The table below shows the map value of our model.

| Class | map50 | map50-95 |
| :---: | :---: | :------: |
|  All  | 0.383 |  0.151   |

#### The inference time of Faster R-CNN model:

The inference time(FPS) is evaluate by the scrpit [benchmark.py](source_code/Faster-rcnn/tools/analysis_tools/benchmark.py), the testing results varied sometimes, we chose the best performence as the final result, which was `48.1` fps.

## 3.2 SSD

### 3.2.1 Introduction

Single-shot Multibox Detector, also known as SSD, uses a fully convolutional approach in the network It is widely used for objects detecting in image and is considered as one of the most excellent models in both speed and accuracy due to the base architecture of VGG-16 Architecture [5], while using SSD, we only need one shot to detect multiple images while R-CNN needs two shots, and that is the reason that SSD is much faster than R-CNN [6]. However, while detecting small-scale objects, SSD is much worse than RCNN since they can only be detected in higher resolution layers and SSD is slightly inaccurate than YOLO because the speed gets interrupted due to the gigantic model. Here is the image of the structure of the SSD [7]. SSD has two main components: multi-scale feature maps and convolutional predictor. Multi-scale feature maps improve the accuracy significantly because it uses multiple layers to detect objects independently, and that is one of the important features for this project. In facial mask detection, all images are not presented in the same scale, in that case, SSD makes it efficient for valid and test sets.

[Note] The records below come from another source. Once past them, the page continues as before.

section Codes
variable {f : FieldRow} (hlo : f.lo ≤ f.hi) (hhi : f.hi < 64) (v old : Word)
include hlo hhi

/-- RW stores. -/
theorem FieldRow.write_rw (h : f.acc = .rw) : fget ⟨f.hi, f.lo⟩ (f.write .main v old) = fget ⟨f.hi, f.lo⟩ v := by
  rw [show f.write .main v old = fput ⟨f.hi, f.lo⟩ (fget ⟨f.hi, f.lo⟩ v) old by simp [FieldRow.write, h],
    fget_fput _ _ _ ⟨hlo, hhi⟩]
  exact Nat.mod_eq_of_lt (fget_lt _ _)

/-- WA subtracts. -/
theorem FieldRow.write_wa (h : f.acc = .wa) :
    fget ⟨f.hi, f.lo⟩ (f.write .main v old) = fget ⟨f.hi, f.lo⟩ old - fget ⟨f.hi, f.lo⟩ v := by
  rw [show f.write .main v old = fput ⟨f.hi, f.lo⟩ (fget ⟨f.hi, f.lo⟩ old - fget ⟨f.hi, f.lo⟩ v) old by simp [FieldRow.write, h],
    fget_fput _ _ _ ⟨hlo, hhi⟩]
  exact Nat.mod_eq_of_lt (Nat.lt_of_le_of_lt (Nat.sub_le _ _) (fget_lt ⟨f.hi, f.lo⟩ old))

omit hlo hhi in
/-- RO ignores. -/
theorem FieldRow.write_ro (h : f.acc = .ro) (al : Alias) : f.write al v old = old := by
  cases al <;> simp [FieldRow.write, h]

omit hlo in
/-- WS sets through its set address. -/
theorem FieldRow.write_ws (h : f.acc = .ws) : f.write .main v old = old ∧
    ∀ i, f.lo ≤ i → i ≤ f.hi → (f.write .set v old).getLsbD i = (old.getLsbD i || v.getLsbD i) := by
  refine ⟨by simp [FieldRow.write, h], fun i h1 h2 => ?_⟩
  have hm := fmask_inside ⟨f.hi, f.lo⟩ i hhi h1 h2
  rw [show f.write .set v old = old ||| (v &&& fmask ⟨f.hi, f.lo⟩) by simp [FieldRow.write, h]]
  simp [hm]

omit hlo in
/-- WC clears through its clear address. -/
theorem FieldRow.write_wc (h : f.acc = .wc) : f.write .main v old = old ∧
    ∀ i, f.lo ≤ i → i ≤ f.hi → (f.write .clr v old).getLsbD i = (old.getLsbD i && !v.getLsbD i) := by
  refine ⟨by simp [FieldRow.write, h], fun i h1 h2 => ?_⟩
  have hm := fmask_inside ⟨f.hi, f.lo⟩ i hhi h1 h2
  have h64 : i < 64 := by omega
  rw [show f.write .clr v old = old &&& ~~~ (v &&& fmask ⟨f.hi, f.lo⟩) by simp [FieldRow.write, h],
    BitVec.getLsbD_and, BitVec.getLsbD_not, BitVec.getLsbD_and, hm]
  simp [h64]

end Codes

/-! ## PCIE_OUT_ADDR -/

/-- A field as wide as the register takes all of it. -/
theorem fput_full (v old : Word) : fput ⟨63, 0⟩ (fget ⟨63, 0⟩ v) old = v := by
  apply BitVec.eq_of_getLsbD_eq
  intro i hi
  rw [fput_bit _ _ _ i hi, if_pos ⟨Nat.zero_le i, by simp only; omega⟩, fget_bit]
  simp [hi]

/-- A service core's write of PCIE_OUT_ADDR while the PCIe domain is on and nothing is held stores all 64 bits. -/
theorem State.regWrite_pcieOutAddr (s : State) (i : Nat) (v : Word) (hg : s.gate 300 = .opened) (hh : s.power.held = []) :
    s.regWrite (.svc i) PCIE_OUT_ADDR.adr v = s.wr PCIE_OUT_ADDR.adr v := by
  have gates : s.ctrlGates (.svc i) PCIE_OUT_ADDR.adr = (s, [(300, .opened)]) := by
    have : s.ctrlGates (.svc i) PCIE_OUT_ADDR.adr = (s, [(300, s.gate 300)]) := rfl
    rw [this, hg]
  have entered : s.enter (.svc i) true PCIE_OUT_ADDR.adr [(300, .opened)] = (s, none) := by
    have : s.enter (.svc i) true PCIE_OUT_ADDR.adr [(300, .opened)] = (s.unhold (.svc i) true PCIE_OUT_ADDR.adr, none) := rfl
    rw [this, State.unhold, hh, List.filter_nil, ← hh]
  have written : s.ctrlWrite (.svc i) PCIE_OUT_ADDR.adr ⟨v, false⟩ =
      (s.writeReg (.svc i) PCIE_OUT_ADDR.adr ⟨⟨0xc0a0000048, [], 0, 0, false, .val 0, [⟨63, 0, .rw⟩]⟩, .main, []⟩ v, .ok) :=
    State.ctrlWrite_register (by decide) gates entered (by decide) (by decide) (by decide) (.inl (by decide))
  have stored : s.writeReg (.svc i) PCIE_OUT_ADDR.adr ⟨⟨0xc0a0000048, [], 0, 0, false, .val 0, [⟨63, 0, .rw⟩]⟩, .main, []⟩ v =
      s.wr PCIE_OUT_ADDR.adr (fput ⟨63, 0⟩ (fget ⟨63, 0⟩ v) (s.rd PCIE_OUT_ADDR.adr)) := rfl
  rw [(State.regWrite_of written).2 (by decide), stored, fput_full]

/-! ## The tile map -/

theorem State.physTile_congr {s t : State} (h : t.ctrl = s.ctrl) (j : Nat) : t.physTile j = s.physTile j := by
  unfold State.physTile State.rd
  rw [h]

theorem State.ctrl_foldl {β : Type} (f : State → β → State) (h : ∀ (s : State) (x : β), (f s x).ctrl = s.ctrl) (l : List β)
    (s : State) : (l.foldl f s).ctrl = s.ctrl := by
  induction l generalizing s with
  | nil => rfl
  | cons x r ih => exact (ih _).trans (h s x)
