-- ==== Sys2Proof/Config.lean ====
section
/-! DEFINITION. The parameters of the block, by name, each with the value `00_scope.md` rules R6 and R7
give it. They are hardwired: no operation writes one (`10_state.md` rule R31). Nothing of this
block is a draw (`93_implementation_defined.md`, end of section 1); the one free value is a wire's, at the port.
UNVERIFIED, unsafe (log entry 8): the spec calls the numerals unaudited (U1) and settles the strictness at 88 (C1). -/

namespace Sys2Proof.Config

/-- `NSLOTS`: slots of the frame buffer, the start code and 512 channels (R6). -/
abbrev nslots : Nat := 513

/-- `NCHAN`: channel slots, indices 1..512 (R6). -/
abbrev nchan : Nat := 512

/-- `SC_NULL`: the only accepted start code (R6). -/
abbrev scNull : Byte := 0x00#8

/-- `BREAK_US`: a gap *greater than* this many microseconds is a break (R6, C1). -/
abbrev breakUs : Nat := 88

/-- `LIVE_MS`: connected iff *less than* this many milliseconds have elapsed (R6). -/
abbrev liveMs : Nat := 2000

/-- `STALE_MS`: signal lost iff *more than* this many milliseconds have elapsed (R6). -/
abbrev staleMs : Nat := 5000

/-- `DEFAULT_VAL`: what READ returns where there is no data or `n` is out of range (R6). -/
abbrev defaultVal : Byte := 0x00#8

/-- `LAST_BYTE_US_RESET` (R7, R36, decision D5). UNVERIFIED, unsafe (log entry 7). -/
abbrev lastByteUsReset : Micros := 0#32

/-- `LAST_FRAME_MS_RESET` (R7, R36, decision D5); never observed (R27). UNVERIFIED (log entry 7). -/
abbrev lastFrameMsReset : Millis := 0#32

/-- What a slot holds that no operation has written since reset: the buffer is zero-filled (R30, R36). -/
abbrev slotReset : Byte := 0x00#8

/-- What the wires `rsp_word` carry in a cycle in which `rsp_valid` is 0: R85 says only that the word is valid while
`rsp_valid` is 1. A free value for each cycle. DESIGN CHOICE, safe (log entry 11). -/
opaque rspWordWhileInvalid : Nat → RspWord

end Sys2Proof.Config
end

### 3.2.2 Model Architecture

#### 3.2.2.1 SSD model architecture

SSD consists of two parts: the backbone model and the SSD head. In the figure below, the white boxes represent backbone and the last few blue boxes show the SSD head. The backbone model is usually a pre-trained image classification network as a feature extractor [7]. In this way, we get a deep neural network that is able to extract the semantics from the input image while preserving the spatial structure of the image. However, the resolution is extremely low. The SSD head is simply one or more convolutional layers added to the backbone, and the output is interpreted as a bounding box and object class in a spatial location activated by the final layer.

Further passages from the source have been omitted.